Every local consistency condition can be enforced by a transformation that changes the problem without changing its solutions. Such a transformation is called constraint propagation. Constraint propagation works by reducing domains of variables, strengthening constraints, or creating new ones. This leads to a reduction of the search space, making the problem easier to solve by some algorithms. Constraint propagation can also be used as an unsatisfiability checker, incomplete in general but complete in some particular cases.
3.4. Combinatorial Search
In computer science and artificial intelligence, combinatorial search studies search algorithms for solving instances of problems that are believed to be hard in general, by efficiently exploring the usually large solution space of these instances. Combinatorial search algorithms achieve this efficiency by reducing the effective size of the search space or employing heuristics
Lookahead constraints in combinatorial searches are used to limit the depth of search, as traditionally hard search domains quickly exhaust computing resources.
3.4.1. Alpha-Beta Pruning
Alpha–beta pruning is a search algorithm that seeks to decrease the number of nodes that are evaluated by the minimax algorithm in its search tree. It is an adversarial search algorithm used commonly for machine playing of two-player games (Tic-tac-toe, Chess, Go, etc.). It stops evaluating a move when at least one possibility has been found that proves the move to be worse than a previously examined move. Such moves need not be evaluated further. When applied to a standard minimax tree, it returns the same move as minimax would, but prunes away branches that cannot possibly influence the final decision.
3.4.2. Branch and Bound
Branch and bound (BB, B&B, or BnB) is an algorithm design paradigm for discrete and combinatorial optimization problems, as well as mathematical optimization. A branch-and-bound algorithm consists of a systematic enumeration of candidate solutions by means of state space search: the set of candidate solutions is thought of as forming a rooted tree with the full set at the root. The algorithm explores branches of this tree, which represent subsets of the solution set. Before enumerating the candidate solutions of a branch, the branch is checked against upper and lower estimated bounds on the optimal solution, and is discarded if it cannot produce a better solution than the best one found so far by the algorithm.
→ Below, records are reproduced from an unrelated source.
-- ==== Sys2Proof/Machine/Gains.lean ====
section
/-! DEFINITION. Gains and motor parameters of engine 0 in code form, as the conversion of R146 leaves them in its data
scratchpad. -/

namespace Sys2Proof.Machine

/-- G × R_sh × V_FS: gain, µΩ and 10 mV; 125 × 10⁶ over it is I_LSB / V_LSB (R85, R144). -/
def Dev.grv (d : Dev) (p : PortId) : Int := d.gain p * d.pnum p 0x30 2 * d.pnum p 0x50 1

/-- 2π with 40 fractional bits. -/
def twoPi40 : Int := 6908435304715

/-- The code form of engine 0's gains and motor parameters for the objects and the frame of a port (R146). -/
def Dev.codeGains (d : Dev) (p : PortId) : E0Gains :=
  let g := d.grv p
  let k : Int := d.frame p
  let ld := d.pnum p 0x10 3
  let lq := d.pnum p 0x10 4
  { kpD := ⟨d.pnum p 0x50 2 * 125, g⟩, kiD := ⟨d.pnum p 0x50 3 * k, 16 * g⟩
    kpQ := ⟨d.pnum p 0x50 4 * 125, g⟩, kiQ := ⟨d.pnum p 0x50 5 * k, 16 * g⟩
    rs := ⟨d.pnum p 0x10 2 * 125, g⟩
    ld := ⟨ld * twoPi40 * 250000, 2 ^ 70 * g⟩, lq := ⟨lq * twoPi40 * 250000, 2 ^ 70 * g⟩
    psi := ⟨d.pnum p 0x10 5 * twoPi40 * 1638400 * 65536, 2 ^ 70 * d.pnum p 0x50 1⟩
    stepD := ⟨ld * 125000, k * g⟩, stepQ := ⟨lq * 125000, k * g⟩
    gfw := ⟨d.pnum p 0x50 0xC * k * g * 4, 10 ^ 18⟩ }

/-- Whether a conversion reads an object of a port's cluster (R146): motor parameters, gain and shunt, current-control
settings. -/
def convertsFrom (p : PortId) (idx : Nat) : Bool := [0x10, 0x30, 0x50].any fun b => idx == pidx p b

/-- The conversion (R146): the gains in code form copied into engine 0's data scratchpad. -/
def Dev.convert (d : Dev) (p : PortId) : Dev :=
  let g := d.codeGains p
  d.onPort p fun x => { x with e0 := { x.e0 with gains := g } }

end Sys2Proof.Machine
end

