/-- The committed state with one more committed change (R365): the values and the conditions that a change sets. -/
def Dev.assume (d : Dev) (key : Nat) (val : ObjVal) : Dev :=
  let idx := key / 256
  let v := val.toInt.toNat
  match objRow idx (key % 256) with
  | none => d
  | some r =>
    if idx = 0x2001 ∨ idx = 0x2003 then
      if d.modeRes idx v = .ok then d.put 0x2000 1 (d.modeAfter v) else d
    else if idx = 0x2100 ∧ key % 256 = 0xD then d.putBit 0x2100 0xA 3 true
    else if idx = 0x1401 ∨ idx = 0x1402 ∨ idx = 0x1403 ∨ idx = 0x1411 then { d with wr := { d.wr with opDue := true } }
    else if idx = 0x2402 ∨ idx = 0x2403 then { d with otp := { d.otp with opDue := true } }
    else if idx = 0x2610 then d.put 0x2620 1 2
    else if idx = 0x2612 then { d with image := d.wr.staged }.put 0x2600 3 0x10
    else if idx = 0x2712 then
      { d with flash := { d.flash with captures := d.flash.captures.mapIdx fun i c =>
        if i + 1 = v then { c with state := 4 } else c } }
    else if idx = 0x1310 then d.put 0x1300 4 (leNat (val.toBytes.take 4))
    else if idx = 0x2130 then
      let a := actionOf val.toBytes
      { d with objs := d.objs.put key val, time := { d.time with entries := d.time.entries.mapIdx fun i x =>
        if i + 1 = key % 256 then { x with state := if a.kind = 0 then (if x.state = 1 then 3 else x.state) else 1 } else x } }
    else if r.cls = .command then d
    else { d with objs := d.objs.put key val }

/-- The changes that count in the committed state beyond what is published, for a request from an origin: those published and not
yet acted on, those committed, the commit in progress, and those of the writer's queue that go before the request's own
(R30, R365). -/
def Dev.changesAhead (d : Dev) (origin : Nat) : List Ahead :=
  let ahead := d.wr.queue.filter fun j => j.reach.isSome || j.origin ≤ origin
  (d.published.map fun e => ⟨0, e.key, e.val⟩) ++
  (d.wr.done.map Prod.fst ++ d.wr.recDue ++ d.wr.running.toList ++ ahead).flatMap fun j => j.counts

/-- The state with changes counted as published, one after the other (R365). -/
def Dev.assumeAll (d : Dev) (cs : List Ahead) : Dev := cs.foldl (fun e c => e.assume c.key c.val) d

/-- The committed state for a request from an origin (R365). -/
def Dev.committed (d : Dev) (origin : Nat) : Dev := d.assumeAll (d.changesAhead origin)

/-- Whether an access type permits a write in a mode (R10). -/
def accessOk (a : Access) (mode : Nat) : Bool :=
  match a with
  | .ro => false
  | .wo | .rwa => 2 ≤ mode && mode ≤ 5
  | .rwc => mode == 3
  | .rws => mode == 2 || mode == 3

/-- Steps 1 to 4 of R361: existence, access and role. -/
def Dev.headRes (d : Dev) (role idx sub : Nat) : Res :=
  if idxExists idx = false ∨ d.absent idx = true then .noObject
  else match objRow idx sub with
    | none => .noSubindex
    | some r =>
      if r.access = .ro then .readOnly
      else if role < r.role.rank then .roleTooLow
      else .ok

/-- Steps 5 and 9 of R361 on the committed state e, with the steps between on the visible state d, in a service slot of lane l;
`locks` says whether step 8 applies, as it does for a request. -/
def Dev.judgeOn (d e : Dev) (l : LaneId) (role vpp : Nat) (locks : Bool) (key : Nat) (raw : List Byte) : Res :=
  let idx := key / 256
  let sub := key % 256
  match d.headRes role idx sub with
  | .ok =>
    match objRow idx sub with
    | none => .noSubindex
    | some r =>
      if accessOk r.access e.mode = false ∨ d.homeLost idx = true then .wrongMode
      else if idx = 0x2130 then e.timedRes l role sub raw
      else if lengthOk r raw = false then .typeLength
      else if valueOk r raw = false ∨ e.extraRange idx sub (decodeVal r.type raw).toInt.toNat = false then .outOfRange
      else if locks = true ∧ d.mappedBy none key = true then .locked
      else e.chapterRes role vpp r idx sub raw
  | res => res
The algorithm depends on efficient estimation of the lower and upper bounds of regions/branches of the search space. If no bounds are available, the algorithm degenerates to an exhaustive search.
3.4.3. MinMax
Minimax (sometimes MinMax, MM] or saddle point) is a decision rule used in artificial intelligence, decision theory, game theory, statistics, and philosophy for minimizing the possible loss for a worst case (maximum loss) scenario. When dealing with gains, it is referred to as “maximin”—to maximize the minimum gain. Originally formulated for n-player zero-sum game theory, covering both the cases where players take alternate moves and those where they make simultaneous moves, it has also been extended to more complex games and to general decision-making in the presence of uncertainty.
4. Graphs
4.1. Graph Search
4.1.1. Breadth First Search
Breadth-first search (BFS) is an algorithm for traversing or searching tree or graph data structures. It starts at the tree root (or some arbitrary node of a graph, sometimes referred to as a ‘search key’), and explores all of the neighbor nodes at the present depth prior to moving on to the nodes at the next depth level.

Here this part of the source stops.